A ride sharing company collects a dataset of pricing and discount decisions with corresponding changes in customer and driver behavior, in order to optimize a dynamic pricing strategy. An online vendor records orders and inventory levels to generate an inventory level management policy. An autonomous car company records driving data from human drivers to train an improved end-to-end vision-based driving controller.

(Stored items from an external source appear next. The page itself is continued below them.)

@[simp] theorem State.raise_tick (s : State) (l c u : Nat)  : (s.raise l c u).tick = s.tick := by
  simp [State.raise]
@[simp] theorem State.raise_fuses (s : State) (l c u : Nat)  : (s.raise l c u).fuses = s.fuses := by
  simp [State.raise]
@[simp] theorem State.raise_cfg (s : State) (l c u : Nat)  : (s.raise l c u).cfg = s.cfg := by
  simp [State.raise]
@[simp] theorem State.raise_dev (s : State) (l c u : Nat)  : (s.raise l c u).dev = s.dev := by
  simp [State.raise]
@[simp] theorem State.raise_mem (s : State) (l c u : Nat)  : (s.raise l c u).mem = s.mem := by
  simp [State.raise]
@[simp] theorem State.raise_chans (s : State) (l c u : Nat)  : (s.raise l c u).chans = s.chans := by
  simp [State.raise]
@[simp] theorem State.raise_swarm (s : State) (l c u : Nat)  : (s.raise l c u).swarm = s.swarm := by
  simp [State.raise]
@[simp] theorem State.raise_mesh (s : State) (l c u : Nat)  : (s.raise l c u).mesh = s.mesh := by
  simp [State.raise]
@[simp] theorem State.raise_sched (s : State) (l c u : Nat)  : (s.raise l c u).sched = s.sched := by
  simp [State.raise]
@[simp] theorem State.raise_intake (s : State) (l c u : Nat)  : (s.raise l c u).intake = s.intake := by
  simp [State.raise]
@[simp] theorem State.raise_host (s : State) (l c u : Nat)  : (s.raise l c u).host = s.host := by
  simp [State.raise]
@[simp] theorem State.raise_modes (s : State) (l c u : Nat)  : (s.raise l c u).modes = s.modes := by
  simp [State.raise]
@[simp] theorem State.raise_fw (s : State) (l c u : Nat)  : (s.raise l c u).fw = s.fw := by
  simp [State.raise]
@[simp] theorem State.raise_chk (s : State) (l c u : Nat)  : (s.raise l c u).chk = s.chk := by
  simp [State.raise]
@[simp] theorem State.raise_sec (s : State) (l c u : Nat)  : (s.raise l c u).sec = s.sec := by
  simp [State.raise]
@[simp] theorem State.raise_coc (s : State) (l c u : Nat)  : (s.raise l c u).coc = s.coc := by
  simp [State.raise]
@[simp] theorem State.raise_pwr (s : State) (l c u : Nat)  : (s.raise l c u).pwr = s.pwr := by
  simp [State.raise]
@[simp] theorem State.raise_prs (s : State) (l c u : Nat)  : (s.raise l c u).prs = s.prs := by
  simp [State.raise]
@[simp] theorem State.raise_freeCtr (s : State) (l c u : Nat)  : (s.raise l c u).freeCtr = s.freeCtr := by
  simp [State.raise]
@[simp] theorem State.raise_pending (s : State) (l c u : Nat)  : (s.raise l c u).pending = s.pending := by
  simp [State.raise]
@[simp] theorem State.raise_tile (s : State) (l c u : Nat) (k : Nat) : (s.raise l c u).tile k = s.tile k := by
  simp [State.raise]
@[simp] theorem State.raise_brood (s : State) (l c u : Nat) (k : Nat) : (s.raise l c u).brood k = s.brood k := by
  simp [State.raise]
@[simp] theorem State.raise_slot (s : State) (l c u : Nat) (k : Nat) : (s.raise l c u).slot k = s.slot k := by
  simp [State.raise]
@[simp] theorem State.raise_chan (s : State) (l c u : Nat) (k : Nat) : (s.raise l c u).chan k = s.chan k := by
  simp [State.raise]
@[simp] theorem State.raise_peek (s : State) (l c u : Nat) (k : Nat) : (s.raise l c u).peek k = s.peek k := by
  simp [State.raise]
@[simp] theorem State.raise_cara_latched (s : State) (l c u : Nat)  : (s.raise l c u).cara.latched = s.cara.latched := by
  simp [State.raise]
@[simp] theorem State.raise_cara_table (s : State) (l c u : Nat)  : (s.raise l c u).cara.table = s.cara.table := by
  simp [State.raise]
@[simp] theorem State.raise_cara_tlog (s : State) (l c u : Nat)  : (s.raise l c u).cara.tlog = s.cara.tlog := by
  simp [State.raise]
@[simp] theorem State.raise_cara_tlogSeq (s : State) (l c u : Nat)  : (s.raise l c u).cara.tlogSeq = s.cara.tlogSeq := by
  simp [State.raise]
@[simp] theorem State.raise_cara_mgmtQ (s : State) (l c u : Nat)  : (s.raise l c u).cara.mgmtQ = s.cara.mgmtQ := by
  simp [State.raise]
@[simp] theorem State.raise_cara_mgmtSeq (s : State) (l c u : Nat)  : (s.raise l c u).cara.mgmtSeq = s.cara.mgmtSeq := by
  simp [State.raise]
@[simp] theorem State.raise_cara_mgmtLoss (s : State) (l c u : Nat)  : (s.raise l c u).cara.mgmtLoss = s.cara.mgmtLoss := by
  simp [State.raise]
@[simp] theorem State.raise_cara_mgmtAt (s : State) (l c u : Nat)  : (s.raise l c u).cara.mgmtAt = s.cara.mgmtAt := by
  simp [State.raise]
@[simp] theorem State.raise_cara_mgmtSent (s : State) (l c u : Nat)  : (s.raise l c u).cara.mgmtSent = s.cara.mgmtSent := by
  simp [State.raise]
@[simp] theorem State.raise_cara_wins (s : State) (l c u : Nat)  : (s.raise l c u).cara.wins = s.cara.wins := by
  simp [State.raise]
@[simp] theorem State.raise_cara_aliveLevel (s : State) (l c u : Nat)  : (s.raise l c u).cara.aliveLevel = s.cara.aliveLevel := by
  simp [State.raise]
@[simp] theorem State.raise_cara_aliveAt (s : State) (l c u : Nat)  : (s.raise l c u).cara.aliveAt = s.cara.aliveAt := by
  simp [State.raise]
@[simp] theorem State.raise_cara_aliveHold (s : State) (l c u : Nat)  : (s.raise l c u).cara.aliveHold = s.cara.aliveHold := by
  simp [State.raise]
@[simp] theorem State.raise_cara_selBlock (s : State) (l c u : Nat)  : (s.raise l c u).cara.selBlock = s.cara.selBlock := by
  simp [State.raise]
@[simp] theorem State.raise_cara_stopAt (s : State) (l c u : Nat)  : (s.raise l c u).cara.stopAt = s.cara.stopAt := by
  simp [State.raise]
@[simp] theorem State.raise_cara_wdtAt (s : State) (l c u : Nat)  : (s.raise l c u).cara.wdtAt = s.cara.wdtAt := by
  simp [State.raise]
@[simp] theorem State.raise_cara_testAt (s : State) (l c u : Nat)  : (s.raise l c u).cara.testAt = s.cara.testAt := by
  simp [State.raise]
@[simp] theorem State.raise_cara_lineTestAt (s : State) (l c u : Nat)  : (s.raise l c u).cara.lineTestAt = s.cara.lineTestAt := by
  simp [State.raise]
@[simp] theorem State.raise_cara_testBit (s : State) (l c u : Nat)  : (s.raise l c u).cara.testBit = s.cara.testBit := by
  simp [State.raise]
@[simp] theorem State.raise_cara_debug (s : State) (l c u : Nat)  : (s.raise l c u).cara.debug = s.cara.debug := by
  simp [State.raise]
@[simp] theorem State.raise_cara_dbgHalt (s : State) (l c u : Nat)  : (s.raise l c u).cara.dbgHalt = s.cara.dbgHalt := by
  simp [State.raise]
@[simp] theorem State.raise_cara_dbgKicks (s : State) (l c u : Nat)  : (s.raise l c u).cara.dbgKicks = s.cara.dbgKicks := by
  simp [State.raise]
@[simp] theorem State.raise_cara_split (s : State) (l c u : Nat)  : (s.raise l c u).cara.split = s.cara.split := by
  simp [State.raise]
@[simp] theorem State.raise_cara_restarts (s : State) (l c u : Nat)  : (s.raise l c u).cara.restarts = s.cara.restarts := by
  simp [State.raise]
@[simp] theorem State.raise_cara_partials (s : State) (l c u : Nat)  : (s.raise l c u).cara.partials = s.cara.partials := by
  simp [State.raise]
@[simp] theorem State.raise_cara_restartDue (s : State) (l c u : Nat)  : (s.raise l c u).cara.restartDue = s.cara.restartDue := by
  simp [State.raise]
@[simp] theorem State.raise_cara_zeroFill (s : State) (l c u : Nat)  : (s.raise l c u).cara.zeroFill = s.cara.zeroFill := by
  simp [State.raise]
@[simp] theorem State.raise_cara_lastSm (s : State) (l c u : Nat)  : (s.raise l c u).cara.lastSm = s.cara.lastSm := by
  simp [State.raise]
@[simp] theorem State.raise_cara_mgmtTo (s : State) (l c u : Nat)  : (s.raise l c u).cara.mgmtTo = s.cara.mgmtTo := by
  simp [State.raise]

All of these applications have two things in common: we would consider each of them to be classic examples of how machine learning can enable smarter decisions with data, and each of them is not actually feasible with the kind of machine learning technologies that are widely in use today without manual design of decision rules and state machines. I will discuss how recent advances in the field of offline reinforcement learning can change that in the next few years. I believe that we stand on the cusp of a revolution in how data can inform automated decision-making. Outside of a few applications in advertising and recommender systems, ML-enabled decision making systems have generally relied on supervised learning methods for prediction, followed by manually designed decision rules that utilize these predictions to choose how to act. While reinforcement learning algorithms have made tremendous headway in providing a toolkit for automated end-to-end decision making in research, this toolkit has proven difficult to apply in reality because, in its most common incarnation, it is simply too hard to reconcile with the data-driven machine learning pipelines in use today. This may change once reinforcement learning algorithms can effectively use data, and I will discuss how that might happen.

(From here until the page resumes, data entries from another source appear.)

theorem State.dropLine_good {pq fz s c line} (h_s : Good pq fz s) :
    Good pq fz (State.dropLine s c line) := by
  unfold State.dropLine
  repeat' first
    | with_reducible assumption
    | with_reducible refine State.modChan_good ?_
    | with_reducible refine Good.done ?_
    | split
    | dsimp only
    | with_reducible refine Good.upd ?_ rfl
    | (simp only [id_eq])
    | intro _ _
    | intro _

theorem State.loseLine_good {pq fz s c line} (h_s : Good pq fz s) :
    Good pq fz (State.loseLine s c line) := by
  unfold State.loseLine
  repeat' first
    | with_reducible assumption
    | with_reducible refine State.raiseMem_good ?_
    | with_reducible refine State.cnt_good ?_
    | with_reducible refine State.modChan_good ?_
    | with_reducible refine Good.done ?_
    | split
    | dsimp only
    | with_reducible refine Good.upd ?_ rfl
    | (simp only [id_eq])
    | intro _ _
    | intro _

theorem State.memFirst_good {pq fz s c typ master addr} (h_s : Good pq fz s) :
    Good pq fz (State.memFirst s c typ master addr) := by
  unfold State.memFirst
  repeat' first
    | with_reducible assumption
    | with_reducible refine State.wr_good ?_
    | with_reducible refine Good.done ?_
    | split
    | dsimp only
    | with_reducible refine Good.upd ?_ rfl
    | (simp only [id_eq])
    | intro _ _
    | intro _

theorem State.evictLine_good {pq fz s c l} (h_s : Good pq fz s) :
    Good pq fz (State.evictLine s c l) := by
  unfold State.evictLine
  repeat' first
    | with_reducible assumption
    | with_reducible refine State.dropLine_good ?_
    | with_reducible refine State.lineRead_good (by assumption) ?_
    | with_reducible refine State.lineRead_keeps ?_
    | with_reducible refine State.loseLine_good ?_
    | with_reducible refine State.memFirst_good ?_
    | with_reducible refine Good.done ?_
    | split
    | dsimp only
    | with_reducible refine Good.upd ?_ rfl
    | (simp only [id_eq])
    | intro _ _
    | intro _

theorem State.takeWay_good {pq fz s c line} {y_ t_} (e_ : (State.takeWay s c line) = (y_, t_)) (h_s : Good pq fz s) :
    Good pq fz t_ := by
  unfold State.takeWay at e_
  repeat' first
    | with_reducible assumption
    | (simp only [Prod.mk.injEq] at e_)
    | (obtain ⟨_, rfl⟩ := e_)
    | (obtain ⟨_, _, rfl⟩ := e_)
    | subst e_
    | split at e_
    | with_reducible refine State.evictLine_good ?_
    | with_reducible refine Good.done ?_
    | split
    | dsimp only
    | with_reducible refine Good.upd ?_ rfl
    | (simp only [id_eq])
    | intro _ _
    | intro _

theorem State.takeWay_keeps {pq fz s c line} (h_s : Good pq fz s) : Good pq fz (State.takeWay s c line).2 :=
  State.takeWay_good (y_ := (State.takeWay s c line).1) (t_ := (State.takeWay s c line).2) (Good.eta _) h_s

theorem State.cacheMiss_good {pq fz s c} (h_s : Good pq fz s) :
    Good pq fz (State.cacheMiss s c) := by
  unfold State.cacheMiss
  repeat' first
    | with_reducible assumption
    | with_reducible refine State.cnt_good ?_
    | with_reducible refine State.modChan_good ?_
    | with_reducible refine Good.done ?_
    | split
    | dsimp only
    | with_reducible refine Good.upd ?_ rfl
    | (simp only [id_eq])
    | intro _ _
    | intro _
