theorem State.drainStep_good {pq fz s t c} (h_s : Good pq fz s) :
    Good pq fz (State.drainStep s t c) := by
  unfold State.drainStep
  repeat' first
    | with_reducible assumption
    | with_reducible refine State.drainWrites_good (by assumption) ?_
    | with_reducible refine State.drainWrites_keeps ?_
    | with_reducible refine State.drainReads_good (by assumption) ?_
    | with_reducible refine State.drainReads_keeps ?_
    | with_reducible refine Good.done ?_
    | split
    | dsimp only
    | with_reducible refine Good.upd ?_ rfl
    | (simp only [id_eq])
    | intro _ _
    | intro _

theorem State.flyStep_good {pq fz s t c} (h_s : Good pq fz s) :
    Good pq fz (State.flyStep s t c) := by
  unfold State.flyStep
  repeat' first
    | with_reducible assumption
    | with_reducible refine runAll_good (by assumption) ?_ ?_
    | with_reducible refine runAll_keeps ?_ ?_
    | with_reducible refine State.flyVec_good (by assumption) ?_
    | with_reducible refine State.flyVec_keeps ?_
    | with_reducible refine State.modTile_good ?_
    | with_reducible refine Good.done ?_
    | split
    | dsimp only
    | with_reducible refine Good.upd ?_ rfl
    | (simp only [id_eq])
    | intro _ _
    | intro _

theorem State.feederCycle_good {pq fz s t} (h_s : Good pq fz s) :
    Good pq fz (State.feederCycle s t) := by
  unfold State.feederCycle
  repeat' first
    | with_reducible assumption
    | with_reducible refine State.drainStep_good ?_
    | with_reducible refine State.flyStep_good ?_
    | with_reducible refine State.loadStep_good ?_
    | with_reducible refine State.feed_good ?_
    | with_reducible refine State.modTile_good ?_
    | with_reducible refine Good.done ?_
    | split
    | dsimp only
    | with_reducible refine Good.upd ?_ rfl
    | (simp only [id_eq])
    | intro _ _
    | intro _

theorem execVectorAccumulate_good {pq fz t err shadow s} (h_s : Good pq fz s) :
    GoodOut pq fz (execVectorAccumulate t err shadow s) := by
  unfold execVectorAccumulate
  repeat' first
    | with_reducible assumption
    | with_reducible refine State.vectorAccumulate_good ?_
    | with_reducible refine Good.done ?_
    | split
    | dsimp only
    | with_reducible refine Good.upd ?_ rfl
    | (simp only [id_eq])
    | intro _ _
    | intro _

theorem execFeederCycle_good {pq fz t s} (h_s : Good pq fz s) :
    GoodOut pq fz (execFeederCycle t s) := by
  unfold execFeederCycle
  repeat' first
    | with_reducible assumption
    | with_reducible refine onlyIf_good ?_ ?_
    | with_reducible refine State.feederCycle_good ?_
    | with_reducible refine Good.done ?_
    | split
    | dsimp only
    | with_reducible refine Good.upd ?_ rfl
    | (simp only [id_eq])
    | intro _ _
    | intro _

end Sys2Proof.Machine
end

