-- ==== Sys2Proof/Laws/Skew.lean ====
section
/-! SUPPORT. The skew self-check (R112, R113): sound cells leave exactly the values that the patterns call for. -/
namespace Sys2Proof.Machine

/-- Where no fault adds anything, every accumulator value of both patterns is the expected one. -/
theorem skew_exact (slot : Nat) (second : Bool) (m c : Fin 32) : skewGot [] slot second m c = skewExpected second m c := by
  have h : ∀ (second : Bool) (m c : Fin 32), colSum 0 ((List.range 32).map (fun r => (skewVec m r, skewWeight second r c))) =
      skewExpected second m c := by decide +kernel
  exact h second m c

/-- With no fault no slot fails the self-check. -/
theorem skewFails_nil : skewFails [] = [] := rfl

end Sys2Proof.Machine
end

How machine learning systems make decisions

First, we must draw a distinction between prediction and decision making. Supervised learning systems make predictions. These predictions can then be used to make decisions, but how a prediction turns into a decision is up to the user. If a model forecasts that customer orders will increase 200% in October, a reasonable decision is to increase inventory levels accordingly. However, the model is not telling us that increasing inventory levels will lead to larger profits. Not only does it not account for the distribution shift induced by acting on the model’s own predictions, it also fails to account for the entirety of the decision making process. Real-world decision making systems face a sequential and iterated problem, where each decision influences future events, which in turn influence future decisions. Here are some of the differences between the assumptions made by supervised predictive modeling systems and the properties of real-world sequential decision making problems:

Supervised prediction

Predicts manually selected quantities (e.g., number of customer orders)
Decisions must be made based on predictions manually, using human intuition and hand-crafted rules
Assumes i.i.d. (independent and identically distributed) data
Ignores feedback, which changes how inputs map to outputs when the learning system itself interacts with the world (e.g., customers may not react the same way to auto-generated recommendations as they did during data collection)

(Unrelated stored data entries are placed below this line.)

/-! States and operands for the tests. -/

def tk (n : Nat) (g : List (Nat × Nat)) (v : List (Nat × Nat)) (pc : Nat := 0) : TileState :=
  { run := 1, pc := pc, g := g.map (fun x => (x.1, BitVec.ofNat 32 x.2)), v := v.map (fun x => (x.1, BitVec.ofNat 32 x.2)) }
def rdy : State := { State.reset with dev := { State.reset.dev with step := 12, phase := 0, rstLow := false, power := true }, tick := 500000000 }
def up : State := ((((rdy.wr F.HIF_STATE_DEV 1).wr F.HIF_STATE_HOST 2).wr F.FW_STATUS_CORE_RUN 15).wr F.FW_STATUS_SEC_RUN 1).wr F.FW_STATUS_PWR_RUN 1
def withT (t : Nat) (x : TileState) (s : State := up) : State := s.setTile t x
def stg (n : Nat) : Stage := { num := n, entry := 0x40, broods := [{ brood := 0, tmask := 3 }], winMin := 10, winMax := 1000000, budget := 100, outBytes := 128, plan := [{ obj := 20 }, { obj := 21, barrier := true }], slot := 0 }
def mdl : Model := { slot := 0, stages := [stg 3, stg 4] }
def pip : Pipeline := { desc := { num := 1, stages := [3, 4], gather := 100, period := 1000, cam := 5, slot := 0 }, running := true, frameNum := 7, free := [0, 1], boundaryAt := 5 }
def sch (s : State) : State := { s with sched := { s.sched with models := [mdl], binds := [{ stage := 3, slot := 0, base := 0x100000, scratch := 0x200000 }, { stage := 4, slot := 0, base := 0x110000, scratch := 0x210000 }], pipes := [pip] } }
def jb (s : State) : State := ({ sch s with sched.jobs := [{ id := 1, stage := 3, parts := [{ unit := 5 }, { unit := 6 }], slot := 0 }] }).modTile 5 (fun x => { x with job := { x.job with active := true, job := 1, stage := 3 } })

/-! Ill-formed terms (WellFormed.lean): one for each check. -/

theorem test_illFormed_regWrite : (Instr.regWrite true 0 3 0).wellFormed = false := by decide +kernel
theorem test_illFormed_frameTimerExpiry : (Instr.frameTimerExpiry 48).wellFormed = false := by decide +kernel
theorem test_illFormed_lidarTestPacketEnd : (Instr.lidarTestPacketEnd 63).wellFormed = false := by decide +kernel
theorem test_illFormed_warpWaitTimeout : (Instr.warpWaitTimeout 48).wellFormed = false := by decide +kernel
theorem test_illFormed_chlIdentityReceive : (Instr.chlIdentityReceive 0 1 2 64 32 ⟨0, 0⟩ [0]).wellFormed = false := by decide +kernel
theorem test_illFormed_slotAgeLfi : (Instr.slotAgeLfi 9 0).wellFormed = false := by decide +kernel
theorem test_illFormed_sharedSliceStart : (Instr.sharedSliceStart 9 0).wellFormed = false := by decide +kernel
theorem test_illFormed_sharedSliceEnd : (Instr.sharedSliceEnd 9 0 true).wellFormed = false := by decide +kernel
theorem test_illFormed_memRead : (Instr.memRead 0 0 0 [] []).wellFormed = false := by decide +kernel
theorem test_illFormed_memWriteCommit : (Instr.memWriteCommit 0 0 [] []).wellFormed = false := by decide +kernel
theorem test_illFormed_hostBar2Read : (Instr.hostBar2Read ⟨0, []⟩ 4097).wellFormed = false := by decide +kernel
theorem test_illFormed_hostBar2Write : (Instr.hostBar2Write ⟨0, []⟩ []).wellFormed = false := by decide +kernel
theorem test_illFormed_hostBar4Read : (Instr.hostBar4Read 0 0).wellFormed = false := by decide +kernel
theorem test_illFormed_hostBar4Write : (Instr.hostBar4Write 0 []).wellFormed = false := by decide +kernel
theorem test_illFormed_pcieLinkUp_width : (Instr.pcieLinkUp 3 1).wellFormed = false := by decide +kernel
theorem test_illFormed_pcieLinkUp_speed : (Instr.pcieLinkUp 8 5).wellFormed = false := by decide +kernel
theorem test_illFormed_dbTensor : (Instr.dbTensor 48 0).wellFormed = false := by decide +kernel
theorem test_illFormed_dispatchCoreFault : (Instr.dispatchCoreFault 0 3).wellFormed = false := by decide +kernel
theorem test_illFormed_sensorSample : (Instr.sensorSample []).wellFormed = false := by decide +kernel
theorem test_illFormed_limitActionEnd : (Instr.limitActionEnd 6).wellFormed = false := by decide +kernel
theorem test_illFormed_carapaceSramScrub : (Instr.carapaceSramScrub 3).wellFormed = false := by decide +kernel
theorem test_illFormed_attestReportDone : (Instr.attestReportDone []).wellFormed = false := by decide +kernel
theorem test_illFormed_sealDone : (Instr.sealDone true 0 []).wellFormed = false := by decide +kernel
theorem test_illFormed_lifetimeCounterFlush : (Instr.lifetimeCounterFlush 10).wellFormed = false := by decide +kernel

/-! Words of the tile instruction set, written out from the formats of R145 and the codes of R148. -/

/-- ADD g3, g5, g7: format R. -/
theorem test_decode_add : decodeTile 9 0b0000001_00011_00101_00111_0000000000#32 = some (.add 9 3 5 7) := by decide +kernel
/-- ADDI g3, g5, -1: format I. -/
theorem test_decode_addi : decodeTile 9 0b0010000_00011_00101_111111111111111#32 = some (.addi 9 3 5 0x7fff) := by decide +kernel
/-- SW g3, g5, 8: format S. -/
theorem test_decode_sw : decodeTile 9 0b0100101_00011_00101_000000000001000#32 = some (.sw 9 3 5 8) := by decide +kernel
/-- JAL g1, 2: format J. -/
theorem test_decode_jal : decodeTile 9 0b0110110_00001_00000000000000000010#32 = some (.jal 9 1 2) := by decide +kernel
/-- LOOPI lc1, 20 times, body of 3: format LI. -/
theorem test_decode_loopi : decodeTile 9 0b0111001_01_00000010100_000000000011#32 = some (.loopi 9 1 20 3) := by decide +kernel
/-- VSEL v1, v2, v3, v4: format V. -/
theorem test_decode_vsel : decodeTile 9 0b1001101_0001_0010_0011_0100_000000000#32 = some (.vsel 9 1 2 3 4) := by decide +kernel
/-- VLD v1 of halfwords at g6 + 2 × 32, sign-extended: format VM. -/
theorem test_decode_vld : decodeTile 9 0b1100000_0001_01_00110_1_0000000000010#32 = some (.vld 9 1 1 6 true 2) := by decide +kernel
/-- VRNG v1, v2, g3, g4, word 2: format VS. -/
theorem test_decode_vrng : decodeTile 9 0b1011110_0001_0010_00011_00100_0000010#32 = some (.vrng 9 1 2 3 4 2) := by decide +kernel
/-- SADDI g2, 5: a synchronisation instruction. -/
theorem test_decode_saddi : decodeTile 9 0b1110101_00010_0000000000_0000000101#32 = some (.saddi 9 2 5) := by decide +kernel
/-- A scalar register operation whose ctl is not 0 is illegal (R147). -/
theorem test_decode_ctl : decodeTile 9 0b0000001_00011_00101_00111_0000000001#32 = none := by decide +kernel
/-- Opcode 0 is no instruction (R148). -/
theorem test_decode_zero : decodeTile 9 0#32 = none := by decide +kernel
/-- The opcode table gives its rows no bits. -/
theorem test_decodeTableWord : decodeTableWord 32 0 = none := by decide +kernel

/-! Values that the spec states. -/

/-- R190: the check values over the nine bytes "123456789". -/
theorem test_crc16 : crc16 ((List.range 9).map (fun i => BitVec.ofNat 8 (0x31 + i))) = 0x29B1 := by decide +kernel
theorem test_crc32c : crc32c ((List.range 9).map (fun i => BitVec.ofNat 8 (0x31 + i))) = 0xE3069283 := by decide +kernel
/-- FIPS 180-4: the digest of no bytes begins 38B060A7. -/
theorem test_sha384 : (sha384 []).take 4 = [0x38#8, 0xB0#8, 0x60#8, 0xA7#8] := by decide +kernel
/-- R292: the reference vector of the counter generator, words 2 and 0. -/
theorem test_rng : rngWord 0x100000002 3 4 2 = 0x791E93B6 ∧ rngWord 0x100000002 3 4 0 = 0x7FE1AA0C := by decide +kernel
/-- R276, the example: five BF16 elements share exponent -5 and carry 32,000, 96, 3, 0 and 0. -/
theorem test_sharedExponent :
    convertChunk ([0x447A, 0x4040, 0x3DCD, 0xBC40, 0x3080].map (decElem 10)) = (-5, [32000, 96, 3, 0, 0]) := by decide +kernel
/-- R276, the example: the chunk result is 0x447A_C600. -/
theorem test_chunkResult : (accCol true 0 false 0 (32099 * 16384) (-5 - 14)).1 = 0x447AC600 := by decide +kernel

/-! Single commands. -/

/-- The tile and the PC that a command leaves. -/
def after (c : Instr) (s : State) : State :=
  match exec c s with
  | .next u => u
  | _ => s

/-- R148: ADD wraps, and the PC moves on by 4. -/
theorem test_add_wraps :
    let u := after (.add 5 3 1 2) (withT 5 (tk 0 [(1, 0xffffffff), (2, 2)] []))
    u.g 5 3 = 1 ∧ (u.tile 5).pc = 4 := by decide +kernel
/-- R141: g0 discards writes. -/
theorem test_g0 : (after (.add 5 0 1 2) (withT 5 (tk 0 [(1, 7), (2, 2)] []))).g 5 0 = 0 := by decide +kernel
/-- R148: the source is read before the destination is written. -/
theorem test_sub_in_place : (after (.sub 5 1 1 1) (withT 5 (tk 0 [(1, 7)] []))).g 5 1 = 0 := by decide +kernel
/-- R148: a taken branch goes to the address of the branch plus 4 × off. -/
theorem test_beq_back : ((after (.beq 5 1 1 0x7fff) (withT 5 (tk 0 [(1, 7)] [] (pc := 8)))).tile 5).pc = 4 := by decide +kernel
/-- R1, R47: with no command waiting, a step is one tick. -/
theorem test_tick :
    (match step State.reset with
     | .next u => u.tick
     | _ => 0) = 1 := by decide +kernel
/-- R85: the reset value of ROT_EN is 1. -/
theorem test_reset_rotEn : State.reset.rd F.BRD_CTRL_ROT_EN 0 = 1 := by decide +kernel
/-- R393: after link-up, HIF_LINK shows the width. -/
theorem test_pcieLinkUp : (after (.pcieLinkUp 4 4) rdy).rd F.HIF_LINK_WIDTH = 4 := by decide +kernel

/-- The premise of StepKeepsSound holds of the state after reset. -/
theorem wit_StepKeepsSound : State.reset.sound := ⟨by decide +kernel, by decide +kernel⟩
/-- The premises of StepRunsFrontCommand. -/
theorem wit_StepRunsFrontCommand :
    { State.reset with pending := [Instr.powerGood] }.pending = Instr.powerGood :: [] ∧ State.reset.pending = [] := by decide +kernel

/-! The premises that Safety.lean names, from what can be evaluated. -/

theorem runs_of {s : State} {t : Nat}
    (h : (s.canIssue t && s.sramErrs (tileAddr t (0x20000 + (s.tile t).pc)) 4 == []) = true) : s.runs t := by
  simpa [State.runs] using h

theorem follows_of {s : State} {t : Nat} (h : s.nextPc t ≤ 0x3FFC) : s.follows t := h

theorem takes_of {s : State} {c : Cmd}
    (h : (s.cmdReady && !s.tagBad c.tag &&
      (s.busRead (mDsp 0) (s.ringSlot 0 (s.rd F.HIF_RING_CONS_CONS 0)) 64).1 == .ok &&
      cmdAt (s.busRead (mDsp 0) (s.ringSlot 0 (s.rd F.HIF_RING_CONS_CONS 0)) 64).2.1 == c) = true) : s.takes c := by
  simp only [Bool.and_eq_true, beq_iff_eq, Bool.not_eq_true'] at h
  obtain ⟨⟨⟨h1, h2⟩, h3⟩, h4⟩ := h
  exact ⟨h1, h2, _, _, Prod.ext h3 rfl, h4⟩

theorem ringReady_of {s : State} {r n : Nat}
    (h : s.rd F.HIF_RING_CFG_ESIZE r = n ∧ s.rd F.HIF_RING_BASE_BASE r * 4096 + s.ringN r * (16 * n) ≤ gddrEnd ∧
      (∀ ch, ch < 8 → s.rd F.MEM_INJ_ARM ch = 0) ∧ s.handover = false ∧ ∀ e ∈ s.mem.sram, e.1 < chkBase) : s.ringReady r n := h

theorem cacheClean_of {s : State} (h : ∀ e ∈ s.mem.sram, e.1 < chkBase) : s.cacheClean := h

Sequential decision making

Only the objective is manually specified (e.g., maximize profits)
Requires outputting near-optimal actions that will lead to desired outcomes (e.g., how to alter inventory levels to maximize profits)
Each observation is part of a sequential process, each action influences future observations (not i.i.d.)
Feedback is critical, and may be utilized to achieve desired goals through long-term interaction

Reinforcement learning (RL) is concerned most directly with the decision making problem. RL has attained good results on tasks ranging from playing games to enabling robots to grasp objects. RL algorithms directly aim to optimize long-term performance in the face of a dynamic and changing environment that reacts to each decision. However, most reinforcement learning methods are studied in an active learning setting, where an agent directly interacts with its environment, observes the outcomes of its actions, and uses these attempts to learn through trial and error, as shown below.

The classic diagram of reinforcement learning: a fundamentally *active and online learning process.*

Instantiating this framework with real-world data collection is difficult, because partially trained agents interacting with real physical systems require careful oversight and supervision (would you want a partially trained RL policy to make real-world inventory purchasing decisions?). For this reason, most of the work that utilizes reinforcement learning relies either on meticulously hand-designed simulators, which preclude handling complex real-world situations, especially ones with unpredictable human participants, or requires carefully designed real-world learning setups, as in the case of real-world robotic learning. More fundamentally, this precludes combining RL algorithms with the most successful formula in ML. From computer vision to NLP to speech recognition, time and time again we’ve seen that large datasets, combined with large models, can enable effective generalization in complex real-world settings. However, with active online RL algorithms that must recollect their dataset each time a new model is trained, such a formula becomes impractical. Here are some of the differences between the active RL setup and data-driven machine learning:

Active (online) reinforcement learning

Agent collects data each time it is trained
Agent must collect data using its own (partially trained) policy
Either uses narrow datasets (e.g., collected in one environment), or manually designed simulators
Generalization can be poor due to small, narrow datasets, or simulators that differ from reality

Data-driven machine learning

Data may be collected once and reused for all models
Data can be collected with any strategy, including a hand-engineered system, humans, or just randomly
Large and diverse datasets can be collected from all available sources
Generalization is quite good, due to large and diverse datasets

Offline reinforcement learning

To perform effective end-to-end decision making in the real world, we must combine the formalism of reinforcement learning, which handles feedback and sequential decision making, with data-driven machine learning, which learns from large and diverse datasets, and therefore enables generalization. This necessitates removing the requirement for active data collection and devising RL algorithms that can learn from prior data. Such methods are referred to as batch reinforcement learning algorithms, or offline reinforcement learning (I will use the term “offline reinforcement learning,” since it is more self-explanatory, though the term “batch” is more common in the foundational literature). The diagram below illustrates the differences between classic online reinforcement learning, off-policy reinforcement learning, and offline reinforcement learning:

Illustration of (a) online RL, (b) off-policy RL with online data collection, and (c) offline RL.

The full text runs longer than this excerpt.